From robust seed to vulnerable seedling; germination is risky business

Garden seedling

Figure 1. The time and the place for germination; getting it right is crucial to successful seedling establishment.

The process of germination represents a very risky step in the lifecycle of a plant.

The majority of seed-bearing plants disperse seeds that are desiccation tolerant which means they can withstand drying and remain viable in the soil for months or even years.

In contrast, most seedlings are highly vulnerable. At the seedling stage most of the plant’s features are poorly established; the roots are small, scant and have limited access to water, the leaves are small limiting their ability to capture light, protective structures / compounds are often missing or minimal and the process of seedling growth limits the plant’s resources.

Considering this move from robust seed to vulnerable seedling, it is not surprising that many plants try to ensure that seed germination takes place at just the right moment, in just the right place. Hilhorst1 summarised this idea in his definition of dormancy as, …a device for optimizing the distribution of germination over time and place.

Dormancy allows seeds to postpone germination

Rorippa germination

Figure 2. Rorippa gigantea (Brassicaceae) beginning to germinate on agar containing nitrate at 27/15°C.

Originally it was assumed that dormancy enabled seeds to survive long periods of environmental conditions unfavourable for germination2. However, ‘unfavourable conditions’ would lack germination stimulation features, preventing germination regardless of whether or not the seeds were dormant.

Better supported is the suggestion that dormancy enables seeds to survive short periods of favourable conditions; when germination stimulating factors are present, but prevailing conditions are not suitable for subsequent seedling growth and plant development34. In other words, the seeds have evolved to postpone germination until a time and place that not only supports germination, but also maximises seedling establishment and growth.

For example, seeds in Queensland postpone germination until after summer

In south-west Queensland, Asteraceae and Goodeniaceae seeds dispersed in spring were found to possess dormancy mechanisms that prevented immediate germination despite favourable pre-summer temperatures. Instead cooler autumn temperatures initiated germination only after dormancy had been alleviated over summer. Postponing germination until after summer presumably allows seedling establishment, growth and reproduction to take place during the cooler winter months instead5.

Soil seed banks; seeds ready and waiting

While seeds lie dormant in the soil, dormancy not only prevents premature seedling emergence, but also promotes the formation of a ‘soil seed bank’, a reserve of seeds in the soil which provides in situ conservation of the plant’s genetic variability6.

Dormancy and Germination Cycle

Figure 3. A diagrammatic representation of the timing of seed dormancy loss/induction and germination events for seeds released into the soil seedbank in Mediterranean climate areas of Australia. Adapted from Merritt et al. 2007.

Figure 3 gives a representation of how dormancy status of soil seed banks is understood to increase and decrease throughout the year in warm, temperate regions within Australia7. Changes in dormancy status are caused primarily by changes in temperature and seed moisture content. If non-dormant seeds do not experience appropriate germination conditions, dormancy will be re-induced; a phenomenon known as ‘dormancy cycling’ that may continue over several years until seeds germinate or lose viability.

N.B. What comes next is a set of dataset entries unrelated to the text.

/-- Settles O25: the carry is written first, so the sum is what VF holds with x = 0xF. -/
theorem addRegistersSetsCarry : Obligations.AddRegistersSetsCarry := by
  intro s x y
  refine ⟨decodeWord_encode (i := .addRegisters x y) rfl, _, rfl, ?_, fun hx => ?_,
    SameExcept.setFlagThenReg s _ _ x⟩
  · rw [State.reg_setFlagThenReg_same, BitVec.toNat_add]
  · rw [State.reg_VF_setFlagThenReg s _ _ hx, carryFlag_eq_ite]

/-- Settles O26: each flag compares the operands in the order the difference takes them. -/
theorem subtractSetsStrictGreater : Obligations.SubtractSetsStrictGreater := by
  intro s x y
  refine ⟨⟨_, rfl, ?_, fun hx => ?_, SameExcept.setFlagThenReg s _ _ x⟩,
    _, rfl, ?_, fun hx => ?_, SameExcept.setFlagThenReg s _ _ x⟩
  · rw [State.reg_setFlagThenReg_same, toNat_byte_sub]
  · rw [State.reg_VF_setFlagThenReg s _ _ hx, greaterFlag_eq_ite]
  · rw [State.reg_setFlagThenReg_same, toNat_byte_sub]
  · rw [State.reg_VF_setFlagThenReg s _ _ hx, greaterFlag_eq_ite]

/-- Settles O27: to the right the data and the flag are quotient and remainder of `V[x]` by 2; to the left the data is
the double and the flag the quotient by 128. -/
theorem shiftsMoveOneBitOut : Obligations.ShiftsMoveOneBitOut := by
  intro s x y
  refine ⟨⟨_, rfl, ?_, fun hx => ?_, SameExcept.setFlagThenReg s _ _ x⟩,
    _, rfl, ?_, fun hx => ?_, SameExcept.setFlagThenReg s _ _ x⟩
  · rw [State.reg_setFlagThenReg_same, BitVec.toNat_ushiftRight, Nat.shiftRight_one]
  · rw [State.reg_VF_setFlagThenReg s _ _ hx, toNat_shiftRightFlag]
  · rw [State.reg_setFlagThenReg_same, BitVec.toNat_shiftLeft, Nat.shiftLeft_eq, Nat.pow_one, Nat.mul_comm]
  · rw [State.reg_VF_setFlagThenReg s _ _ hx, toNat_shiftLeftFlag]

/-- Settles O23: each of the three writes `V[x]` once, and the words are the instructions' encodings. -/
theorem loadAddImmediateAndCopy : Obligations.LoadAddImmediateAndCopy := by
  intro s x y kk
  refine ⟨decodeWord_encode (i := .loadImmediate x kk) rfl,
    ⟨_, rfl, State.reg_setReg_same s x _, SameExcept.setReg s x _⟩,
    decodeWord_encode (i := .addImmediate x kk) rfl, ⟨_, rfl, ?_, SameExcept.setReg s x _⟩,
    decodeWord_encode (i := .copy x y) rfl, ⟨_, rfl, State.reg_setReg_same s x _, SameExcept.setReg s x _⟩⟩
  rw [State.reg_setReg_same, BitVec.toNat_add]

/-- Settles O24: the machine's operation on bytes is the Boolean one at each bit. -/
theorem logicOperations : Obligations.LogicOperations := by
  intro s x y
  refine ⟨⟨_, rfl, fun j _ => ?_, SameExcept.setReg s x _⟩, ⟨_, rfl, fun j _ => ?_, SameExcept.setReg s x _⟩,
    _, rfl, fun j _ => ?_, SameExcept.setReg s x _⟩
  · rw [State.reg_setReg_same, BitVec.getLsbD_or]
  · rw [State.reg_setReg_same, BitVec.getLsbD_and]
  · rw [State.reg_setReg_same, BitVec.getLsbD_xor]

end Sys2Proof.Proofs
end

section
/-! Control flow: the two jumps and the six skips, in the execute stage and over a whole step (42_control_flow.md R85,
R86, R89 to R93; 45_input.md R110, R111). -/

namespace Sys2Proof.Machine

/-! ## The skip (R85) -/

/-- An execute stage that is a skip on a test `c` skips exactly when what `c` decides holds. -/
theorem skipsExactlyWhen_of_exec_eq_skipIf {cond : Prop} {i : Instr} {s : State} (c : Bool)
    (hexec : exec i s = .next (s.skipIf c)) (hc : c = true ↔ cond) : SkipsExactlyWhen cond i s := by
  refine ⟨_, hexec, fun h => ?_, fun h => ?_, SameExcept.skipIf s c⟩
  · have htaken : c = true := hc.mpr h
    rw [htaken]
    exact toNat_pcPlus2 s.pc
  · have hnot : c = false := Bool.eq_false_iff.mpr fun e => h (hc.mp e)
    rw [hnot]
    rfl

/-- The advance before and the timer pass after an execute stage that writes PC alone add the timers to its frame. -/
theorem SameExcept.advance_timerPass {s u : State} (h : SameExcept { pc := true } s.advance u) :
    SameExcept { pc := true, dt := true, st := true } s u.timerPass :=
  { h with pc := nofun, dt := nofun, st := nofun }

/-- A step on a skip starts from the advanced PC, so its 2 and the skip's 2 make 4 (R62, R85). -/
theorem SkipsExactlyWhen.step {cond : Prop} {i : Instr} {s : State} (h : SkipsExactlyWhen cond i s.advance) :
    StepSkipsExactlyWhen cond i s := by
  intro hd
  obtain ⟨u, hu, htaken, hnot, hframe⟩ := h
  have hadvance : s.advance.pc.toNat = (s.pc.toNat + 2) % 4096 := toNat_pcPlus2 s.pc
  refine ⟨_, step_of_decode hd hu, fun hc => ?_, fun hc => ?_, hframe.advance_timerPass⟩
  · rw [State.timerPass_pc, htaken hc, hadvance]
    omega
  · rw [State.timerPass_pc, hnot hc, hadvance]

/-! ## The key a register value names (R113) -/

theorem State.key_keyOf_eq_iff (s : State) (a : Byte) (b : Bool) :
    s.key (keyOf a) = b ↔ ∃ j : Fin 16, j.val = a.toNat % 16 ∧ s.key j = b := by
  constructor
  · exact fun h => ⟨keyOf a, keyOf_val a, h⟩
  · rintro ⟨j, hj, h⟩
    rwa [show keyOf a = j from Fin.ext ((keyOf_val a).trans hj.symm)]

Figure 3 also depicts at what time of year seeds experience the effects of dry after-ripening and stratification in situ in Australia’s warm, temperate regions. Please click on the links to understand more about how these treatments affect seed dormancy.

Dormancy is a challenge for those wanting to conserve seeds

It can be argued that there is little point conserving seeds unless we know how to germinate them. Dormancy is a complex seed trait present throughout the higher plants of all the world’s major climatic regions. The challenge for seed banks is to uncover the environmental cues that tell a seed it’s the right time and place to germinate.


  1. &  2. Hilhorst HWM. 1992. New aspects of seed dormancy. In: Proceedings of the Fourth International Workshop on Seeds. Basic and applied aspects of seed biology. 20-24 July 1992. Angers, France. Come D and Corbineau F, eds. 2: 571-579.
  2. Bell DT. 1999. The process of germination in Australian species. Australian Journal of Botany 47: 475-517.
  3. Vleeshouwers LM, Bouwmeester HJ and Karssen CM. 1995. Redefining seed dormancy: An attempt to integrate physiology and ecology. The Journal of Ecology 83: 1031-1037.
  4. Hoyle GL, Steadman KJ, Daws MI and Adkins SW. 2008. Physiological dormancy in forbs native to south-west Queensland: Diagnosis and classification. South African Journal of Botany. 74(2): 208-213.
  5. Nikolaeva MG. 2001. An update of Nikolaeva’s seed dormancy classification and its relevance to the ecology, physiology, biogeography and phylogenetic relationships of seed dormancy and germination. Botanicheskii Zhurnal 86: 1-14.
  6. Merritt DJ, Turner SR, Clarke S and Dixon KW. 2007. Seed dormancy and germination stimulation syndromes for Australian temperate species. Australian Journal of Botany 55: 336-344.